Task objective ▸
Whichever lines include the word "vlane", copy them as they appear in the data.

[Collected data]
/-! ## setCore -/

@[simp] theorem State.setCore_pkg (s : State) (c : Core) : (s.setCore c).pkg = s.pkg := by simp only [State.setCore]; split <;> rfl
@[simp] theorem State.setCore_cc (s : State) (c : Core) : (s.setCore c).cc = s.cc := by simp only [State.setCore]; split <;> rfl
@[simp] theorem State.setCore_free (s : State) (c : Core) : (s.setCore c).free = s.free := by simp only [State.setCore]; split <;> rfl
@[simp] theorem State.setCore_agenda (s : State) (c : Core) : (s.setCore c).agenda = s.agenda := by simp only [State.setCore]; split <;> rfl
@[simp] theorem State.setCore_thr (s : State) (c : Core) : (s.setCore c).thr = s.thr := by simp only [State.setCore]; split <;> rfl
@[simp] theorem State.setCore_threads (s : State) (c : Core) : (s.setCore c).threads = s.threads := by simp only [State.setCore]; split <;> rfl
@[simp] theorem State.setCore_mem (s : State) (c : Core) : (s.setCore c).mem = s.mem := by simp only [State.setCore]; split <;> rfl
@[simp] theorem State.setCore_sys (s : State) (c : Core) : (s.setCore c).sys = s.sys := by simp only [State.setCore]; split <;> rfl
@[simp] theorem State.setCore_caps (s : State) (c : Core) : (s.setCore c).caps = s.caps := by simp only [State.setCore]; split <;> rfl
@[simp] theorem State.setCore_health (s : State) (c : Core) : (s.setCore c).health = s.health := by simp only [State.setCore]; split <;> rfl
@[simp] theorem State.setCore_launcher (s : State) (c : Core) : (s.setCore c).launcher = s.launcher := by simp only [State.setCore]; split <;> rfl
@[simp] theorem State.setCore_bars (s : State) (c : Core) : (s.setCore c).bars = s.bars := by simp only [State.setCore]; split <;> rfl
@[simp] theorem State.setCore_table (s : State) (c : Core) : (s.setCore c).table = s.table := by simp only [State.setCore]; split <;> rfl
@[simp] theorem State.setCore_inc (s : State) (c : Core) : (s.setCore c).inc = s.inc := by simp only [State.setCore]; split <;> rfl
@[simp] theorem State.setCore_net (s : State) (c : Core) : (s.setCore c).net = s.net := by simp only [State.setCore]; split <;> rfl
@[simp] theorem State.setCore_hem (s : State) (c : Core) : (s.setCore c).hem = s.hem := by simp only [State.setCore]; split <;> rfl
@[simp] theorem State.setCore_seam (s : State) (c : Core) : (s.setCore c).seam = s.seam := by simp only [State.setCore]; split <;> rfl
@[simp] theorem State.setCore_links (s : State) (c : Core) : (s.setCore c).links = s.links := by simp only [State.setCore]; split <;> rfl
@[simp] theorem State.setCore_clusters (s : State) (c : Core) : (s.setCore c).clusters = s.clusters := by simp only [State.setCore]; split <;> rfl
@[simp] theorem State.setCore_walks (s : State) (c : Core) : (s.setCore c).walks = s.walks := by simp only [State.setCore]; split <;> rfl
@[simp] theorem State.setCore_msc (s : State) (c : Core) : (s.setCore c).msc = s.msc := by simp only [State.setCore]; split <;> rfl
@[simp] theorem State.setCore_ecc (s : State) (c : Core) : (s.setCore c).ecc = s.ecc := by simp only [State.setCore]; split <;> rfl
@[simp] theorem State.setCore_quads (s : State) (c : Core) : (s.setCore c).quads = s.quads := by simp only [State.setCore]; split <;> rfl
@[simp] theorem State.setCore_weight (s : State) (c : Core) : (s.setCore c).weight = s.weight := by simp only [State.setCore]; split <;> rfl
@[simp] theorem State.setCore_mgmt (s : State) (c : Core) : (s.setCore c).mgmt = s.mgmt := by simp only [State.setCore]; split <;> rfl
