/-! ## Lanes packed into a register (R387) -/

/-- Lane values of `b` bits, the first `n`, in a register. -/
def packLanes (b : Nat) (g : Nat → Nat) (n : Nat) : Nat :=
  ((List.range n).map fun l => (l, g l)).foldl (fun v x => v + x.2 % 2 ^ b * 2 ^ (b * x.1)) 0

theorem packLanes_succ (b : Nat) (g : Nat → Nat) (n : Nat) : packLanes b g (n + 1) = packLanes b g n + g n % 2 ^ b * 2 ^ (b * n) := by
  simp [packLanes, List.range_succ]

theorem packLanes_lt (b : Nat) (g : Nat → Nat) (n : Nat) : packLanes b g n < 2 ^ (b * n) := by
  induction n with
  | zero => simp [packLanes]
  | succ n ih =>
    have hlane : (g n % 2 ^ b + 1) * 2 ^ (b * n) ≤ 2 ^ b * 2 ^ (b * n) := Nat.mul_le_mul_right _ (Nat.mod_lt _ (Nat.two_pow_pos b))
    rw [packLanes_succ, Nat.mul_succ, Nat.pow_add, Nat.mul_comm (2 ^ (b * n))]
    rw [Nat.add_mul, Nat.one_mul] at hlane
    omega

theorem toNat_packLanes {b n w : Nat} (g : Nat → Nat) (hw : b * n = w) : (BitVec.ofNat w (packLanes b g n)).toNat = packLanes b g n := by
  subst hw
  rw [BitVec.toNat_ofNat, Nat.mod_eq_of_lt (packLanes_lt b g n)]

theorem packLanes_lane {b l n : Nat} (g : Nat → Nat) (h : l < n) : packLanes b g n / 2 ^ (b * l) % 2 ^ b = g l % 2 ^ b := by
  induction n with
  | zero => omega
  | succ n ih =>
    rw [packLanes_succ]
    rcases Nat.lt_succ_iff_lt_or_eq.1 h with hl | rfl
    · obtain ⟨k, rfl⟩ := Nat.exists_eq_add_of_lt hl
      have hsplit : g (l + k + 1) % 2 ^ b * 2 ^ (b * (l + k + 1)) = 2 ^ (b * l) * (2 ^ b * (g (l + k + 1) % 2 ^ b * 2 ^ (b * k))) := by
        rw [show b * (l + k + 1) = b * l + (b + b * k) by ring, Nat.pow_add, Nat.pow_add]
        ring
      rw [hsplit, Nat.add_mul_div_left _ _ (Nat.two_pow_pos _), Nat.add_mul_mod_self_left]
      exact ih hl
    · rw [Nat.add_mul_div_right _ _ (Nat.two_pow_pos _), Nat.div_eq_of_lt (packLanes_lt b g l), Nat.zero_add, Nat.mod_mod]

end Sys2Proof.Machine
end

section
/-! The vector unit runs: bodies, SFU members, held faults and their choices, the lanes of VADD (O39). -/

namespace Sys2Proof.Machine

/-! ## The engines of a core -/

section
variable (s : State) (core : Nat)

@[simp] theorem State.modEng_eng (f : Engines → Engines) : ((s.modEng core f).coreOf core).eng = f (s.coreOf core).eng := by
  rw [State.modEng, State.coreOf_modCore_same s core (f := fun c => { c with eng := f c.eng }) fun _ => rfl]

theorem State.modEng_here (f : Engines → Engines) : s.modEng s.core.id f = { s with core := { s.core with eng := f s.core.eng } } :=
  State.modCore_here _ _ rfl

theorem State.setBusy_coreOf (n k : Nat) : (s.setBusy n).coreOf k = s.coreOf k := rfl

@[simp] theorem State.setHead_eng (b : Option Body) : ((s.setHead core b).coreOf core).eng =
    { (s.coreOf core).eng with vq := b.toList ++ (s.coreOf core).eng.vq.tail } := by
  rw [State.setHead, State.setBusy_coreOf, State.modEng_eng]

/-- SPOS alone changes. -/
theorem State.setSpos_eng (j : Nat) (b : Body) : ∃ p, ((s.setSpos core j b).coreOf core).eng = { (s.coreOf core).eng with spos := p } :=
  ⟨_, State.modEng_eng _ _ _⟩

theorem State.idleSpos_eng (b : Body) : ∃ p, ((s.idleSpos core b).coreOf core).eng = { (s.coreOf core).eng with spos := p } :=
  State.setSpos_eng s.fresh.2 core _ b

theorem State.countOp_coreOf (launch : Nat) : (s.countOp launch).coreOf core = s.coreOf core := rfl

theorem State.fillWords_nil : s.fillWords [] = s := rfl

/-- A member without a record resolves nothing. -/
theorem State.resolveReds_none {m : VecIns} (h : m.fut = none) : s.resolveReds core [m] = s := by
  simp [State.resolveReds, h]

end

/-! ## A body begins (R389) -/

theorem exec_vectorBodyStart {s : State} {core : Nat} {b : Body} {r : List Body} (hq : (s.coreOf core).eng.vq = b :: r)
    (hs : b.started = false) (hb : s.storesBefore core b.frame b.num = true) :
    exec (.vectorBodyStart core) s = .next ((s.setHead core (some { b with started := true })).setSpos core b.chunk b) := by
  change execVectorBodyStart core s = _
  simp only [execVectorBodyStart, hq, hs, hb]
  rfl

/-! ## Bodies of one member over value registers (R391) -/

theorem State.readLanes_value (s : State) (core lanes j : Nat) (n : Option Nat) (f : Lane) (c : ChunkCache) (x : Fin 8) :
    s.readLanes core lanes j n f c (8 + x.1) = .ok (s, c, (List.range lanes).map (vlane f (s.coreOf core).eng.f[x])) := by
  unfold State.readLanes
  dsimp only
  rw [if_pos (Nat.le_add_right 8 x.1), Nat.add_sub_cancel_left]
  have hx : (s.coreOf core).eng.f.toList.getD x.1 0 = (s.coreOf core).eng.f[x] := by
    rw [List.getD_eq_getElem?_getD, List.getElem?_eq_getElem (by simp), Option.getD_some, Vector.getElem_toList]
    rfl
  rw [hx]
  rfl

theorem getD_map_range {α : Type} (f : Nat → α) (d : α) {l n : Nat} (h : l < n) : ((List.range n).map f).getD l d = f l := by
  rw [List.getD_eq_getElem?_getD, List.getElem?_map, List.getElem?_range h]
  rfl

theorem any_range_getD {α : Type} (p : α → Bool) (f : Nat → α) (d : α) (n : Nat) :
    ((List.range n).any fun l => p (((List.range n).map f).getD l d)) = (List.range n).any fun l => p (f l) := by
  rw [Bool.eq_iff_iff, List.any_eq_true, List.any_eq_true]
  exact exists_congr fun l => and_congr_right fun hl => by rw [getD_map_range f d (List.mem_range.1 hl)]

theorem any_or {α : Type} (p q : α → Bool) (l : List α) : (l.any fun x => p x || q x) = (l.any p || l.any q) := by
  rw [Bool.eq_iff_iff]
  simp only [List.any_eq_true, Bool.or_eq_true, and_or_left, exists_or]

section
variable {m : VecIns} {v : VForm} (hv : vform m.instr = some v)
include hv

theorem bodyCheck_single {b : Body} (e : Engines) (hi : b.ins = [m]) (hs : v.streams = []) : bodyCheck e b = .ok (v.lanes, none) := by
  simp [bodyCheck, hi, hv, hs, pure, Except.pure, Except.map]

/-- A member whose destination is a value register writes no word. -/
theorem wordsWritten_value (e : Engines) (core lanes j : Nat) (n : Option Nat) {r : Nat} (hd : v.dst = some r) (hr : 8 ≤ r) :
    wordsWritten e core lanes j n [m] = [] := by
  simp [wordsWritten, hv, hd, hr]

end

/-- The end of a body that has run its chunks (R391, R394, R78). -/
def State.bodyEnds (s : State) (core : Nat) (b : Body) : State :=
  ((((s.setSpos core (b.chunk + 1) b).setHead core none).resolveReds core b.ins).countOp b.launch).idleSpos core b

theorem State.bodyEnds_eng (s : State) (core : Nat) {b : Body} {m : VecIns} (hi : b.ins = [m]) (hf : m.fut = none) :
    ∃ p, ((s.bodyEnds core b).coreOf core).eng = { (s.coreOf core).eng with spos := p, vq := (s.coreOf core).eng.vq.tail } := by
  obtain ⟨p, hp⟩ := s.setSpos_eng core (b.chunk + 1) b
  obtain ⟨q, hq⟩ := State.idleSpos_eng ((((s.setSpos core (b.chunk + 1) b).setHead core none).resolveReds core b.ins).countOp b.launch) core b
  refine ⟨q, hq.trans ?_⟩
  rw [State.countOp_coreOf, hi, State.resolveReds_none _ _ hf, State.setHead_eng, hp]
  rfl

theorem State.bodyEnds_mem (s : State) (core : Nat) (b : Body) : (s.bodyEnds core b).mem = s.mem := by
  simp [State.bodyEnds]

section
variable {s : State} {core : Nat} {b : Body} {r : List Body} {m : VecIns} {v : VForm} (hq : (s.coreOf core).eng.vq = b :: r)
  (hh : (s.coreOf core).eng.held = none) (hst : b.started = true) (hdy : b.dying = false) (hw : b.wait = false) (hch : b.chunk = 0)
  (hi : b.ins = [m]) (hv : vform m.instr = some v) (hs : v.streams = [])
include hq hh

theorem exec_vectorChunk_waits (h : b.wait = true) : exec (.vectorChunk core) s = .fault .notEnabled := by
  change execVectorChunk core s = _
  simp only [execVectorChunk, hq, hh, h, Bool.or_true, if_true]

include hst hdy hw hch hi hv hs

/-- The one member, done, ends its body. -/
theorem exec_vectorChunk_ends {k d : Nat} {u : State} {c : ChunkCache} {ms : List VecIns} (hdst : v.dst = some d) (hd : 8 ≤ d)
    (hloop : State.vecLoop core 0 none ([m].drop b.done) s (b.cur.getD []) [] = (u, ms, k, c, none))
    (hms : [m].take b.done ++ ms = [m]) (hk : b.done + k = 1) :
    exec (.vectorChunk core) s = .next (u.bodyEnds core { b with done := 1, cur := some c }) := by
  change execVectorChunk core s = _
  simp only [execVectorChunk, hq, hh, hst, hw, hdy, hch, bodyCheck_single hv _ hi hs, hi, hloop, hms, hk, chunksOf,
    wordsWritten_value hv _ _ _ _ _ hdst hd]
  simp [State.fillWords_nil, State.bodyEnds]

end

/-! ## An SFU member (R397) -/

/-- The form of an SFU word. -/
def sfuVForm (fn : SfuFn) (o : VsfuOp) : VForm := ⟨.sfu fn, some o.d.1, [o.a.1], if o.b16 then .bf16 else .f32, if o.b16 then .bf16 else .f32⟩

theorem vform_sfu {i : Instr} {o : VsfuOp} (h : i = .vex2 o ∨ i = .vlg2 o ∨ i = .vrcp o ∨ i = .vrsq o) :
    ∃ fn, vform i = some (sfuVForm fn o) := by
  rcases h with rfl | rfl | rfl | rfl
  · exact ⟨.ex2, rfl⟩
  · exact ⟨.lg2, rfl⟩
  · exact ⟨.rcp, rfl⟩
  · exact ⟨.rsq, rfl⟩

theorem VecIns.sfuForm_sfu {m : VecIns} {fn : SfuFn} {o : VsfuOp} (h : vform m.instr = some (sfuVForm fn o)) :
    m.sfuForm = some (sfuVForm fn o) := by
  rw [VecIns.sfuForm, h]
  rfl

theorem sfuVForm_streams {fn : SfuFn} {o : VsfuOp} (hd : 8 ≤ o.d.1) (ha : 8 ≤ o.a.1) : (sfuVForm fn o).streams = [] := by
  simp [VForm.streams, sfuVForm, hd, ha]

theorem sfuVForm_dst (fn : SfuFn) (o : VsfuOp) : (sfuVForm fn o).dst = some o.d.1 := rfl

theorem sfuVForm_lanes (fn : SfuFn) (o : VsfuOp) : (sfuVForm fn o).lanes = 512 / laneBits (sfuVForm fn o).f := by
  simp only [VForm.lanes, sfuVForm, Nat.max_self]

section
variable {s : State} {core : Nat} {b : Body} {r : List Body} {m : VecIns} {v : VForm} (hq : (s.coreOf core).eng.vq = b :: r)
  (hh : (s.coreOf core).eng.held = none) (hst : b.started = true) (hdy : b.dying = false) (hw : b.wait = false)
  (hi : b.ins = [m]) (hv : vform m.instr = some v) (hs : v.streams = []) (hsfu : m.sfuForm = some v) (hd : b.done = 0)
include hsfu

/-- The SFU's member is not computed in the loop. -/
theorem State.vecLoop_sfu (c : ChunkCache) : State.vecLoop core b.chunk none [m] s c [] = (s, [m], 0, c, none) := by
  rw [State.vecLoop, hsfu]
  rfl

include hq hh hst hdy hw hi hv hs hd

theorem exec_vectorChunk_sfu : exec (.vectorChunk core) s = s.sfuEnter core v.lanes none b v := by
  change execVectorChunk core s = _
  simp only [execVectorChunk, hq, hh, hst, hw, hdy, bodyCheck_single hv _ hi hs, hi, hd, List.drop_zero, State.vecLoop_sfu hsfu]
  simp [hsfu]

theorem exec_vectorChunk_sfuEnters {y : Fin 8} (hsrc : v.srcs = [8 + y.1]) (hc : b.cur = none) (h16 : (s.coreOf core).eng.sfu.length < 16)
    (h4 : ((s.coreOf core).eng.sfu.filter fun x => x.vec).length < 4) :
    exec (.vectorChunk core) s = .next ((s.setHead core (some { b with cur := some [], wait := true })).modEng core fun e =>
      { e with sfu := e.sfu ++ [⟨b.frame, 0, 0, 0, true, (List.range v.lanes).map (vlane v.f (s.coreOf core).eng.f[y]), none⟩] }) := by
  rw [exec_vectorChunk_sfu hq hh hst hdy hw hi hv hs hsfu hd]
  unfold State.sfuEnter
  simp only [h16, h4, hsrc, hc, State.readAll, State.readLanes_value]
  rfl

theorem exec_vectorChunk_sfuFull
    (h : 16 ≤ (s.coreOf core).eng.sfu.length ∨ 4 ≤ ((s.coreOf core).eng.sfu.filter fun x => x.vec).length) :
    exec (.vectorChunk core) s = .fault .notEnabled := by
  rw [exec_vectorChunk_sfu hq hh hst hdy hw hi hv hs hsfu hd]
  unfold State.sfuEnter
  dsimp only
  have hfull : (decide (((s.coreOf core).eng.sfu.filter fun x => x.vec).length < 4) && decide ((s.coreOf core).eng.sfu.length < 16)) = false := by
    rw [Bool.and_eq_false_iff, decide_eq_false_iff_not, decide_eq_false_iff_not]
    omega
  rw [hfull]
  rfl

end

/-! ## A held fault delivered (R395) -/

/-- A trap changes no engine of its core, and names its cause, where it goes to EVEC (R200). -/
theorem State.trap_evec_cause (s : State) {code : Nat} {a : Word} (h1 : s.thr.sup = false) (h2 : causeSv code (s.thr.st.getLsbD 16) = false)
    (h3 : s.thr.tr.inE = false) (h4 : s.thr.tr.evec ≠ 0) :
    (s.trap (cause code a)).thr.tr.ecause = BitVec.ofNat 64 code ∧ (s.trap (cause code a)).core.eng = s.core.eng := by
  have hu := s.unpop_thr
  have heng : s.unpop.core.eng = s.core.eng := by
    unfold State.unpop
    split <;> rfl
  have h5 : (s.unpop.thr.tr.evec == 0) = false := by rw [hu]; simpa using h4
  have h6 : s.unpop.thr.sup = false := by rw [hu]; exact h1
  have h7 : causeSv (cause code a).code (s.unpop.thr.st.getLsbD 16) = false := by rw [hu]; exact h2
  have h8 : s.unpop.thr.tr.inE = false := by rw [hu]; exact h3
  simp only [State.trap, h5, h6, h7, h8, Bool.or_false, Bool.not_false, Bool.and_false, Bool.false_and, Bool.false_eq_true, if_false]
  exact ⟨rfl, heng⟩

/-- The state in which a held fault traps. -/
def State.faultMarked (s : State) (h : VHeld) : State :=
  let s1 := s.modEng s.core.id fun e => { e with held := some { h with delivered := true } }
  if h.cause = cSUBN then s1.countCore s.core.id 0x013 s.thr.launch else s1

theorem exec_vectorFaultDelivery {s : State} {h : VHeld} (hl : s.thr.live = true) (hc : s.thr.core = s.core.id)
    (hh : s.core.eng.held = some h) (hn : h.delivered = false) (hf : h.frame = s.thr.frame) (hpos : s.thr.pos.isSome = true)
    (hm : s.thr.migr = none) (hp : s.thr.park = none) :
    exec (.vectorFaultDelivery s.core.id s.thr.frame) s = .next
      (((s.modThr Thread.unpark).faultMarked h).trap (cause h.cause (if h.cause = cSUBN then BitVec.ofNat 64 h.chunk else h.addr))) := by
  have hat : s.threadAt s.core.id s.thr.frame = some s.thr := by rw [← hc]; exact State.threadAt_issuing hl
  have hfault : s.faultOf s.thr = some h := by
    rw [State.faultOf, hc, State.coreOf_self, hh]
    simp [hn, hf]
  change execVectorFaultDelivery s.core.id s.thr.frame s = _
  simp only [execVectorFaultDelivery, hat, hfault, hpos, hm, hp, Option.isNone_none, Bool.true_or, Bool.and_self, whenEnabled_true]
  have his : (s.thr.live && s.thr.is s.core.id s.thr.frame) = true := by simp [hl, Thread.is, hc]
  rw [State.asThread, if_pos his]
  rfl

theorem State.faultMarked_thr (s : State) (h : VHeld) : (s.faultMarked h).thr = s.thr := by
  simp [State.faultMarked, apply_ite State.thr]
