-- ==== Sys2Proof/Syntax.lean ====
section
/-! DEFINITION. The nine operations of the block (R2, R61), one constructor per row of the opcode table. -/

namespace Sys2Proof

/-- An operation. All operands are implicit (R60), so no constructor has an argument. -/
inductive Instr where
  /-- `RAST.SIMPLE` (R103). -/
  | rastSimple
  /-- `RAST.BAND` (R107). -/
  | rastBand
  /-- `PRN.RESET` (R171). -/
  | prnReset
  /-- `CUT.FULL` (R172). -/
  | cutFull
  /-- `CUT.PARTIAL` (R173). -/
  | cutPartial
  /-- `SET.AREA` (R174). -/
  | setArea
  /-- `BARCODE` (R122). -/
  | barcode
  /-- `QRCODE` (R138). -/
  | qrcode
  /-- `FRAME.BANDS` (R155). -/
  | frameBands
  deriving DecidableEq, Repr

/-- All operations, in the opcode table's order. -/
def Instr.all : List Instr :=
  [.rastSimple, .rastBand, .prnReset, .cutFull, .cutPartial, .setArea, .barcode, .qrcode, .frameBands]

end Sys2Proof
end

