-- ==== Sys2Proof/Machine/BandFrame.lean ====
section
/-! DEFINITION. The raster-band frames and the Y advance: FRAME.BANDS (R150 to R155). -/

namespace Sys2Proof.Machine

/-- `AdvanceY` (R154): on overflow the whole pre-overflow sum is added to the accumulator, not a carry
of 1; the low byte is the sum modulo 256. -/
def advanceY (s : State) : State :=
  s.setStartY (BitVec.ofNat 8 (yAdvanceSum s % 256))
    (if yOverflow s then BitVec.ofNat 16 ((s.syh.toNat + yAdvanceSum s) % 65536) else s.syh)

/-- The frame of band `b`: positioning command, bit-image header, band data (R152, R153). -/
def bandFrame (s : State) (b : Nat) : List Byte := posBytes s ++ bitImageHeader s ++ bandSlice s b

/-- The first `n` bands framed, the Y advance between them (R155). -/
def frameBands : Nat → State → State
  | 0, s => s
  | n + 1, s =>
    let before := frameBands n s
    let here := if n = 0 then before else advanceY before
    here.emit (bandFrame here n)

/-- `FRAME.BANDS` (R155): total on every state, whichever layout made the block (R150). -/
def execFrameBands (s : State) : Host.Outcome State Fault Refusal :=
  .next ((frameBands (blockBands s) s).succeed)

end Sys2Proof.Machine
end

Result of this exercise ▸
    s.readLanes core lanes j n f c (8 + x.1) = .ok (s, c, (List.range lanes).map (vlane f (s.coreOf core).eng.f[x])) := by
      { e with sfu := e.sfu ++ [⟨b.frame, 0, 0, 0, true, (List.range v.lanes).map (vlane v.f (s.coreOf core).eng.f[y]), none⟩] }) := by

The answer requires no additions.